Cozinhando rangos, evaporando emoções

Como toda(o) boa(bom) nerd, quando me interesso por um assunto, costumo ficar muitas horas, dias, semanas, meses ou até anos estudando sobre o assunto, por puro hobby.

É assim com a música, com meus gatos, com as séries de tv que gosto e com as histórias das minhas bandas preferidas de rock. E é assim também com a cozinha.

A gente (eu e a cozinha) não fomos lá muito amigas pela maior parte da minha vida, éramos uma montanha-russa de altos e baixos. Começamos a levantar as bandeiras brancas da paz quando eu tive um quadro acentuado de intolerância à lactose, de 2012 a 2016. A vida culinária não tinha manteiga, queijo, a maior parte dos doces de sobremesa e chocolates. E eu, tendo amigos veganos, já sabia que a cozinha não precisava ser sem graça, além de sem lactose. Então fui chegando de mansinho, fazendo um cortejo com receitas criativas aqui e ali. E assim a gente foi se aproximando. Hoje é só amor.

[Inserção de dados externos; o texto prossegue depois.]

-- ==== Sys2Proof/Laws/PerInstr.lean ====
section
/-! SUPPORT. Facts about every instruction as syntax, one lemma per constructor. -/

namespace Sys2Proof.Laws.EncodingRow

/-- The word of an instruction lies in a row of the opcode map: under the row's mask it is the row's match (R95). -/
def Statement (i : Instr) : Prop := ∃ r ∈ opcodeRows, encode i &&& r.mask = r.value

theorem cls : Statement (.cls) :=
  ⟨opcodeRows[0], List.getElem_mem _, rfl⟩

theorem ret : Statement (.ret) :=
  ⟨opcodeRows[1], List.getElem_mem _, rfl⟩

theorem jpNnn (nnn : Imm12) : Statement (.jpNnn nnn) :=
  ⟨opcodeRows[2], List.getElem_mem _, formatNNN_top _ _⟩

theorem callNnn (nnn : Imm12) : Statement (.callNnn nnn) :=
  ⟨opcodeRows[3], List.getElem_mem _, formatNNN_top _ _⟩

theorem seVxNn (x : Reg) (nn : Byte) : Statement (.seVxNn x nn) :=
  ⟨opcodeRows[4], List.getElem_mem _, formatXNN_top _ _ _⟩

theorem sneVxNn (x : Reg) (nn : Byte) : Statement (.sneVxNn x nn) :=
  ⟨opcodeRows[5], List.getElem_mem _, formatXNN_top _ _ _⟩

theorem seVxVy (x y : Reg) : Statement (.seVxVy x y) :=
  ⟨opcodeRows[6], List.getElem_mem _, formatXYN_ends _ _ _ _⟩

theorem ldVxNn (x : Reg) (nn : Byte) : Statement (.ldVxNn x nn) :=
  ⟨opcodeRows[7], List.getElem_mem _, formatXNN_top _ _ _⟩

theorem addVxNn (x : Reg) (nn : Byte) : Statement (.addVxNn x nn) :=
  ⟨opcodeRows[8], List.getElem_mem _, formatXNN_top _ _ _⟩

theorem ldVxVy (x y : Reg) : Statement (.ldVxVy x y) :=
  ⟨opcodeRows[9], List.getElem_mem _, formatXYN_ends _ _ _ _⟩

theorem orVxVy (x y : Reg) : Statement (.orVxVy x y) :=
  ⟨opcodeRows[10], List.getElem_mem _, formatXYN_ends _ _ _ _⟩

theorem andVxVy (x y : Reg) : Statement (.andVxVy x y) :=
  ⟨opcodeRows[11], List.getElem_mem _, formatXYN_ends _ _ _ _⟩

theorem xorVxVy (x y : Reg) : Statement (.xorVxVy x y) :=
  ⟨opcodeRows[12], List.getElem_mem _, formatXYN_ends _ _ _ _⟩

theorem addVxVy (x y : Reg) : Statement (.addVxVy x y) :=
  ⟨opcodeRows[13], List.getElem_mem _, formatXYN_ends _ _ _ _⟩

theorem subVxVy (x y : Reg) : Statement (.subVxVy x y) :=
  ⟨opcodeRows[14], List.getElem_mem _, formatXYN_ends _ _ _ _⟩

theorem shrVx (x y : Reg) : Statement (.shrVx x y) :=
  ⟨opcodeRows[15], List.getElem_mem _, formatXYN_ends _ _ _ _⟩

theorem subnVxVy (x y : Reg) : Statement (.subnVxVy x y) :=
  ⟨opcodeRows[16], List.getElem_mem _, formatXYN_ends _ _ _ _⟩

theorem shlVx (x y : Reg) : Statement (.shlVx x y) :=
  ⟨opcodeRows[17], List.getElem_mem _, formatXYN_ends _ _ _ _⟩

theorem sneVxVy (x y : Reg) : Statement (.sneVxVy x y) :=
  ⟨opcodeRows[18], List.getElem_mem _, formatXYN_ends _ _ _ _⟩

theorem ldINnn (nnn : Imm12) : Statement (.ldINnn nnn) :=
  ⟨opcodeRows[19], List.getElem_mem _, formatNNN_top _ _⟩

theorem jpV0Nnn (nnn : Imm12) : Statement (.jpV0Nnn nnn) :=
  ⟨opcodeRows[20], List.getElem_mem _, formatNNN_top _ _⟩

theorem rndVxNn (x : Reg) (nn : Byte) : Statement (.rndVxNn x nn) :=
  ⟨opcodeRows[21], List.getElem_mem _, formatXNN_top _ _ _⟩

theorem drwVxVyN (x y : Reg) (n : Fin 16) : Statement (.drwVxVyN x y n) :=
  ⟨opcodeRows[22], List.getElem_mem _, formatXYN_top _ _ _ _⟩

theorem skpVx (x : Reg) : Statement (.skpVx x) :=
  ⟨opcodeRows[23], List.getElem_mem _, formatXNN_ends _ _ _⟩

theorem sknpVx (x : Reg) : Statement (.sknpVx x) :=
  ⟨opcodeRows[24], List.getElem_mem _, formatXNN_ends _ _ _⟩

theorem ldVxDt (x : Reg) : Statement (.ldVxDt x) :=
  ⟨opcodeRows[25], List.getElem_mem _, formatXNN_ends _ _ _⟩

theorem ldVxK (x : Reg) : Statement (.ldVxK x) :=
  ⟨opcodeRows[26], List.getElem_mem _, formatXNN_ends _ _ _⟩

theorem ldDtVx (x : Reg) : Statement (.ldDtVx x) :=
  ⟨opcodeRows[27], List.getElem_mem _, formatXNN_ends _ _ _⟩

theorem ldStVx (x : Reg) : Statement (.ldStVx x) :=
  ⟨opcodeRows[28], List.getElem_mem _, formatXNN_ends _ _ _⟩

theorem addIVx (x : Reg) : Statement (.addIVx x) :=
  ⟨opcodeRows[29], List.getElem_mem _, formatXNN_ends _ _ _⟩

theorem ldFVx (x : Reg) : Statement (.ldFVx x) :=
  ⟨opcodeRows[30], List.getElem_mem _, formatXNN_ends _ _ _⟩

theorem ldBVx (x : Reg) : Statement (.ldBVx x) :=
  ⟨opcodeRows[31], List.getElem_mem _, formatXNN_ends _ _ _⟩

theorem ldMemVx (x : Reg) : Statement (.ldMemVx x) :=
  ⟨opcodeRows[32], List.getElem_mem _, formatXNN_ends _ _ _⟩

theorem ldVxMem (x : Reg) : Statement (.ldVxMem x) :=
  ⟨opcodeRows[33], List.getElem_mem _, formatXNN_ends _ _ _⟩

end Sys2Proof.Laws.EncodingRow
end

É interessante que os meus momentos de “baixa” na cozinha, aqueles dias que eu cozinhava sem vontade, eram os dias em que eu tava com emoções entaladas na goela. Oras, se eu já estava “cozinhando” algo dentro de mim é claro que o ato de cozinhar em si parecia dar trabalho dobrado — porque era isso mesmo.

A minha paz definitiva com os rangos maneiros começou a ter o seu caminho trilhado quando eu comecei a aprender a evaporar as emoções ao invés de cozinhá-las. A lidar com elas ao invés de guardá-las dentro de mim. Quando eu aprendi a olhar pra dentro e reconhecer o que me incomoda, consigo fazer algo a respeito. Esse algo não é colocar a culpa no outro e jogar tudo na cara. É entender porque me sinto assim. Sou eu comigo.

Quando isso acontece, fico leve de novo. E paro de descontar a raiva na coitada da cozinha. Assisto uns 450 vídeos de receitas no Youtube e vou toda faceira começar os testes. Meu hobby e o dia estão salvos!

Falando nisso, dá licença que vou ali fazer meu almoço pra amanhã :)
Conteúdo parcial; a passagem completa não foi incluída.